> ASSIGNMENT: When a line in the records contains the string "jobidCtr", copy that line.

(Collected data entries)
┌──

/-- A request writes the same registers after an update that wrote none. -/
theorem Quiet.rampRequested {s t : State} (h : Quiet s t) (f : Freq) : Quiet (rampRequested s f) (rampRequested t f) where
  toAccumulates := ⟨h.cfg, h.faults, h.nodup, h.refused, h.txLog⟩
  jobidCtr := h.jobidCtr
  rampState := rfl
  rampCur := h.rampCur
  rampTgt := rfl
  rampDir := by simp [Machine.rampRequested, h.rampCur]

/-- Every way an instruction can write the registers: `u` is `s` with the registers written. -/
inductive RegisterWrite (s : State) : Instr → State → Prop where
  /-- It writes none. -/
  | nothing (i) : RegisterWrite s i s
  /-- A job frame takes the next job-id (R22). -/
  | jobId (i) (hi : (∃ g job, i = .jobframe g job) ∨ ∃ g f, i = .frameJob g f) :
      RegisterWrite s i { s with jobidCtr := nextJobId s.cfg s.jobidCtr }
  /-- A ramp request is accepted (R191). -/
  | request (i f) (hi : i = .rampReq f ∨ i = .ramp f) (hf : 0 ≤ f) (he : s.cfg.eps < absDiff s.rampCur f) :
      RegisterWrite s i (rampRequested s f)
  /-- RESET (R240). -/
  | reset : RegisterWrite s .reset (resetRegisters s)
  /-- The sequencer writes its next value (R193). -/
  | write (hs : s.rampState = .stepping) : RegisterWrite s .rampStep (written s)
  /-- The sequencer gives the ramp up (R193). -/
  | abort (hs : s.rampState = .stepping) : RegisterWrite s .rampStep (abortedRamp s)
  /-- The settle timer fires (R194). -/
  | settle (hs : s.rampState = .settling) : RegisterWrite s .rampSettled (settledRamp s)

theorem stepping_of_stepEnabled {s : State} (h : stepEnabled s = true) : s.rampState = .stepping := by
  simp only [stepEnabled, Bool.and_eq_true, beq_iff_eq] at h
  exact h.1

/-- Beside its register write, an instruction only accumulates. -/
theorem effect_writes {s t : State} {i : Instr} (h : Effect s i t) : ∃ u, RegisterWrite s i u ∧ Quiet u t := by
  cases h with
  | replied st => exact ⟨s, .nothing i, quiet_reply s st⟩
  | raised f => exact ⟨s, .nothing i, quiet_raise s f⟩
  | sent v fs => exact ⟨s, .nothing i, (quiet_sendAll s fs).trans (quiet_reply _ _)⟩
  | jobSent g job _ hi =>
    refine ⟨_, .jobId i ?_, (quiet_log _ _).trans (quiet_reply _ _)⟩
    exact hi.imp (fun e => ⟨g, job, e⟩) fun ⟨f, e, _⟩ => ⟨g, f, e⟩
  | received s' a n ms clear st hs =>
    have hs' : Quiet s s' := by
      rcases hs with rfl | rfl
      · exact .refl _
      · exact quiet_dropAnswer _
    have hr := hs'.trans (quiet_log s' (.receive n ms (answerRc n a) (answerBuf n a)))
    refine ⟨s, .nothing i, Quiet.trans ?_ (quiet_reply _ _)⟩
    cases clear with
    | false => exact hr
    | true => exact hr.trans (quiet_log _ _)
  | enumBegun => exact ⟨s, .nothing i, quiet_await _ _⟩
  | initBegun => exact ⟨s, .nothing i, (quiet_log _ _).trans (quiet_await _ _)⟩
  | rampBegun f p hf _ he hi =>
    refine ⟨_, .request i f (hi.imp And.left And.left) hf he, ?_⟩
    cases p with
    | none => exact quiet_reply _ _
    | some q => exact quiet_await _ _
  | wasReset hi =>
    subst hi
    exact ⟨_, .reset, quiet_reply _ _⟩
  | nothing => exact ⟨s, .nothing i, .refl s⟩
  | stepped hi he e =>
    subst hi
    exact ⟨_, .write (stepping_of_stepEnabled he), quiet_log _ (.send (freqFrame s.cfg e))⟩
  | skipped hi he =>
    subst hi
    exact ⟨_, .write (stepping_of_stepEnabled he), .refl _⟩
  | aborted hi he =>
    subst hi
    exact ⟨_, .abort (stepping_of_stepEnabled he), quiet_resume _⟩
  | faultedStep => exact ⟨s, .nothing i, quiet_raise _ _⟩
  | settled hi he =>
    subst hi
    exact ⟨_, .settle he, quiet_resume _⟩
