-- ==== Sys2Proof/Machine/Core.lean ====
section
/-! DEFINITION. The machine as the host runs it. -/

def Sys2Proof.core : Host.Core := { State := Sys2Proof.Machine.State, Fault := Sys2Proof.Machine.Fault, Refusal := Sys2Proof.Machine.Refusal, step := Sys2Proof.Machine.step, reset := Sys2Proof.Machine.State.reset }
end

└──
┌──

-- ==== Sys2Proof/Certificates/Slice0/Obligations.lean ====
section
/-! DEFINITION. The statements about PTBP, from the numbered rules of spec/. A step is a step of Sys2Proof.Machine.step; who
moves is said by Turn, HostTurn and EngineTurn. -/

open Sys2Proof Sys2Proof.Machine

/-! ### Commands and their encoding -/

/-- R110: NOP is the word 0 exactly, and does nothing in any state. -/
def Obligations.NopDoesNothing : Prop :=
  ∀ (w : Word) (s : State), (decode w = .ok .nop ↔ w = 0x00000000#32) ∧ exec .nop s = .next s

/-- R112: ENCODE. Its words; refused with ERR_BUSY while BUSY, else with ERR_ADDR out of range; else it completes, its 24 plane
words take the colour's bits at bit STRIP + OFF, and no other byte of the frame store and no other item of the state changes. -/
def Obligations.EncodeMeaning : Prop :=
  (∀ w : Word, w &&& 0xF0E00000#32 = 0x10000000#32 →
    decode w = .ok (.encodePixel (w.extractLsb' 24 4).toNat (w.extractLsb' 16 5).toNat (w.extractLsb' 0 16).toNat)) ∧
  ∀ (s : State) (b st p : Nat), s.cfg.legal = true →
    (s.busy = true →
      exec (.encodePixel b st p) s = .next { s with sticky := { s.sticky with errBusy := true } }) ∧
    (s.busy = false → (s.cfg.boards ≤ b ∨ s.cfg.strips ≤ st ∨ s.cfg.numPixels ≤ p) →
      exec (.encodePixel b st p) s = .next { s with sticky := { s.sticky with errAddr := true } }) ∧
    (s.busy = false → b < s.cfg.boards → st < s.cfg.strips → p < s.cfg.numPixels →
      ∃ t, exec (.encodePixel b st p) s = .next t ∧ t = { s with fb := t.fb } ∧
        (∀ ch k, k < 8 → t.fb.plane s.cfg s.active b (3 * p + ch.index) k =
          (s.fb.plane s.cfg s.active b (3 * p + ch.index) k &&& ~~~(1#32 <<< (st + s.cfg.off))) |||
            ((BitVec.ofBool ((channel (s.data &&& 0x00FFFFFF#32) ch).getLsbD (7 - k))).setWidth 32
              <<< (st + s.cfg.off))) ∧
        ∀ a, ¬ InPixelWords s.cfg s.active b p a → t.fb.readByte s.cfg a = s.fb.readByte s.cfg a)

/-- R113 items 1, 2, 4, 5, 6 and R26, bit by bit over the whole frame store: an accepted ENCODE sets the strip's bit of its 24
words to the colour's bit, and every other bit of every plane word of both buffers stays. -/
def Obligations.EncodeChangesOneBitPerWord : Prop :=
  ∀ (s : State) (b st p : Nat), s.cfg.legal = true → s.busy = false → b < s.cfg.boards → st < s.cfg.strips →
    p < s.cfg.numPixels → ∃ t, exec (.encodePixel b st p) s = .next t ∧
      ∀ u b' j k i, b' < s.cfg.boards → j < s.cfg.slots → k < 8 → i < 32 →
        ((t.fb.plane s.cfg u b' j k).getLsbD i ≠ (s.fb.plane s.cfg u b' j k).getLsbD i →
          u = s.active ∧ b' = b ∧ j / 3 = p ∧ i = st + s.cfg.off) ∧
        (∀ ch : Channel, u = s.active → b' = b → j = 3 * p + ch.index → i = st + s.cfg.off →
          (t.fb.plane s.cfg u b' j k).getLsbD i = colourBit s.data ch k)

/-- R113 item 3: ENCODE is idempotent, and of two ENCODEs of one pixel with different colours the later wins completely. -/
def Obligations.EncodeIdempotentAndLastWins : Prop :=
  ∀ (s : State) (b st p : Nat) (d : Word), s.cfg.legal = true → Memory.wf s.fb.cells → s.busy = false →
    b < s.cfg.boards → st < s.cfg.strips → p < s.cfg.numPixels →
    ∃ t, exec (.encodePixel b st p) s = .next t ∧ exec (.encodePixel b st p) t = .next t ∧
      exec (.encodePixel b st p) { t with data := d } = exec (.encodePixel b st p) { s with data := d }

└──

> SOLUTION TO THIS EXERCISE:
  jobidCtr := h.jobidCtr
      RegisterWrite s i { s with jobidCtr := nextJobId s.cfg s.jobidCtr }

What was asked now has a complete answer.